Ignored unless preserveInclusions is set to false, that is, ignored unless the generated XML file contains transclusions.

If this attribute is specified with value true (default value), an attempt is made to remove duplicate ID errors resulting from the presence of transcluded contents. This is done by adding a unique automatically generated suffix to these “false” duplicate IDs.

saveCharsAsEntityRefs

If this attribute is specified with value true, the generated XML file contains references to character entities such as &eacute; (if needed to and if such entities are defined in the DTD of the document being edited).

Otherwise, the generated XML file contains character references such as &#233; (if needed to).

indent

If this attribute is specified with value true, the generated XML file is indented.

Otherwise, the generated XML file is not indented.

encodingSpecifies the encoding of the generated XML file.

1.2.2. Element extract

<extract
  xpath = Absolute XPath (subset)
  dataType = anyURI|hexBinary|base64Binary|XML
  toDir = Path
  baseName = File basename without an extension
  extension = File name extension
>
  <processingInstruction
    target = Name
    data = string
  /> |
  <attribute
    name = QName
    value = string
  /> |
  any element
</extract>

The extract element is designed to ease the writing of XSLT style sheets that need to transform XML documents where binary images (TIFF, PNG, etc) or XML images (typically SVG) are embedded.

In order to do this, the extract element copies the image data found in the element or the attribute specified by attribute xpath to a file created in the directory specified by attribute toDir.

The name of the image is automatically generated by extract.
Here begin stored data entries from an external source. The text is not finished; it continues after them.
-- ==== Sys2Proof/Config.lean ====
section
/-! DEFINITION. What an implementation fixes (`CAP_BYTES`, `CTR_ENDIAN`, `STRICT_RESET`) and the free values: the
external cipher and the draws of the random source (spec/00_scope.md R8 to R11; spec/20_memory.md R80, R84). -/

namespace Sys2Proof

/-- The two operations of the cipher port (R80): `encrypt_block` and `decrypt_block`. -/
inductive CipherOp where
  | enc
  | dec
  deriving DecidableEq, Repr

/-- The two values of the configuration constant `CTR_ENDIAN` (R10). -/
inductive Endian where
  | be
  | le
  deriving DecidableEq, Repr

/-- One answer of the random source (R84): `fail`, or `ok` with the bytes delivered. `data` is the 16-byte payload of
the port; a request for 8 bytes uses its first eight (R87: bits 127:64 are then ignored). DEDUCED, safe: log 16. -/
inductive RandomAnswer where
  | fail
  | ok (data : Block)
  deriving DecidableEq, Repr, Inhabited

/-- The open parameters of one MFL (R8, R10). They never change while it runs. -/
structure Params where
  /-- `CAP_BYTES`, the capacity in bytes of `IBUF` and of `OBUF` (R8). -/
  capBytes : Nat
  /-- `CTR_ENDIAN`, the byte order of the counter inside the counter block (R10). -/
  ctrEndian : Endian
  deriving DecidableEq, Repr

/-- The parameters `State.reset` holds: `CTR_ENDIAN = BE` is R10's value; `CAP_BYTES = 64` is a DESIGN CHOICE, unsafe
(log 2): the capacity the programs of spec/95_test_vectors.md Part 3 use. -/
def Config.params : Params := { capBytes := 64, ctrEndian := .be }

/-- `STRICT_RESET = 1` as the reset value of `CTRL` (R11, R50). -/
def Config.ctrlReset : Byte := 0x01

/-- FREE VALUE: the answer of the external cipher, a total pure function of `(op, block, key)` of which nothing is
assumed (R9, R83). Log 3. -/
opaque Config.cipher : CipherOp → Block → Key → Block

/-- FREE VALUE: the `k`-th answer of the random source where `State` holds no script for it (R84). Log 4. -/
opaque Config.draw : Nat → RandomAnswer

end Sys2Proof
end

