-- ==== Sys2Proof/Machine/Run.lean ====
section
/-! DEFINITION. How the machine moves: a latched command is decoded and run as a whole, or one sequencer step at a time
(spec/45_sequencer.md R210 to R217). -/

namespace Sys2Proof.Machine

/-- The bytes of the latched command: the MFL fetches nothing, a command is the byte latched into `OPC` (R72). -/
def State.commandBytes (s : State) : List Byte := [s.opc]

/-- The command latched in `OPC`, if it is one (R213 step 1). -/
def State.command (s : State) : Option Instr :=
  match decode s.commandBytes with
  | .ok (i, _) => some i
  | .error _ => none

/-- The end of an illegal command (R213 step 1, R242): no destination. -/
def State.endIllegal (s : State) : State := s.raise .none .illegal

/-- One step of the sequencer (R211 to R217). In `IDLE` no step is enabled, and the state stays (R273). -/
def State.seqStep (s : State) : Host.Outcome State Fault Refusal :=
  match s.phase, s.command with
  | .idle, _ => .next s
  | .check, none => .next s.endIllegal
  | .check, some i => .next (checkStep i s)
  | .rand, some i => randomStep i s
  | .block, some i => blockStep i s
  | .final, some i => finalStep i s
  | .rand, none | .block, none | .final, none => .fault .noStepEnabled

/-- `k` steps of the sequencer, stopping at a fault. -/
def State.seqRun : Nat → State → Host.Outcome State Fault Refusal
  | 0, s => .next s
  | k + 1, s =>
    match s.seqStep with
    | .next t => State.seqRun k t
    | .fault f => .fault f
    | .refused r => .refused r

/-- The MFL left alone: a latched command runs as a whole, at the command level (R210); one that has begun at the
sequencer level runs on to its end, which is at most `N - IDX` block steps, the random step and the final step away
(R224), or to where it waits (R86; log 5). -/
def State.runCommand (s : State) : Host.Outcome State Fault Refusal :=
  match s.phase with
  | .idle => .next s
  | .check =>
    match s.command with
    | some i => exec i s
    | none => .next s.endIllegal
  | .rand | .block | .final => s.seqRun (s.n.toNat - s.idx.toNat + 2)

end Sys2Proof.Machine
end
However, attributes baseName and extension may be used to parametrize to a certain extent the generation of the image file name.

Now the question is: how does the XSLT style sheet know about the ``extracted'' image files? The extract element offers three options:

  • Replace the element containing image data by the one specified as a child element of extract.

    If xpath selects an attribute instead of an element, the element containing the selected attribute is replaced.

    DocBook example: replace embedded svg:svg (allowed in "-//OASIS//DTD DocBook SVG Module V1.0//EN") by much simpler imagedata:

    <cfg:extract xmlns="" xpath="//imageobject/svg:svg" toDir="raw">
      <imagedata fileref="resources/{$url.rootName}.png" />
    </cfg:extract>
  • OR, replace the element containing image data by the attribute which is specified using the attribute child element of extract. This attribute is added to the parent element of the element containing image data.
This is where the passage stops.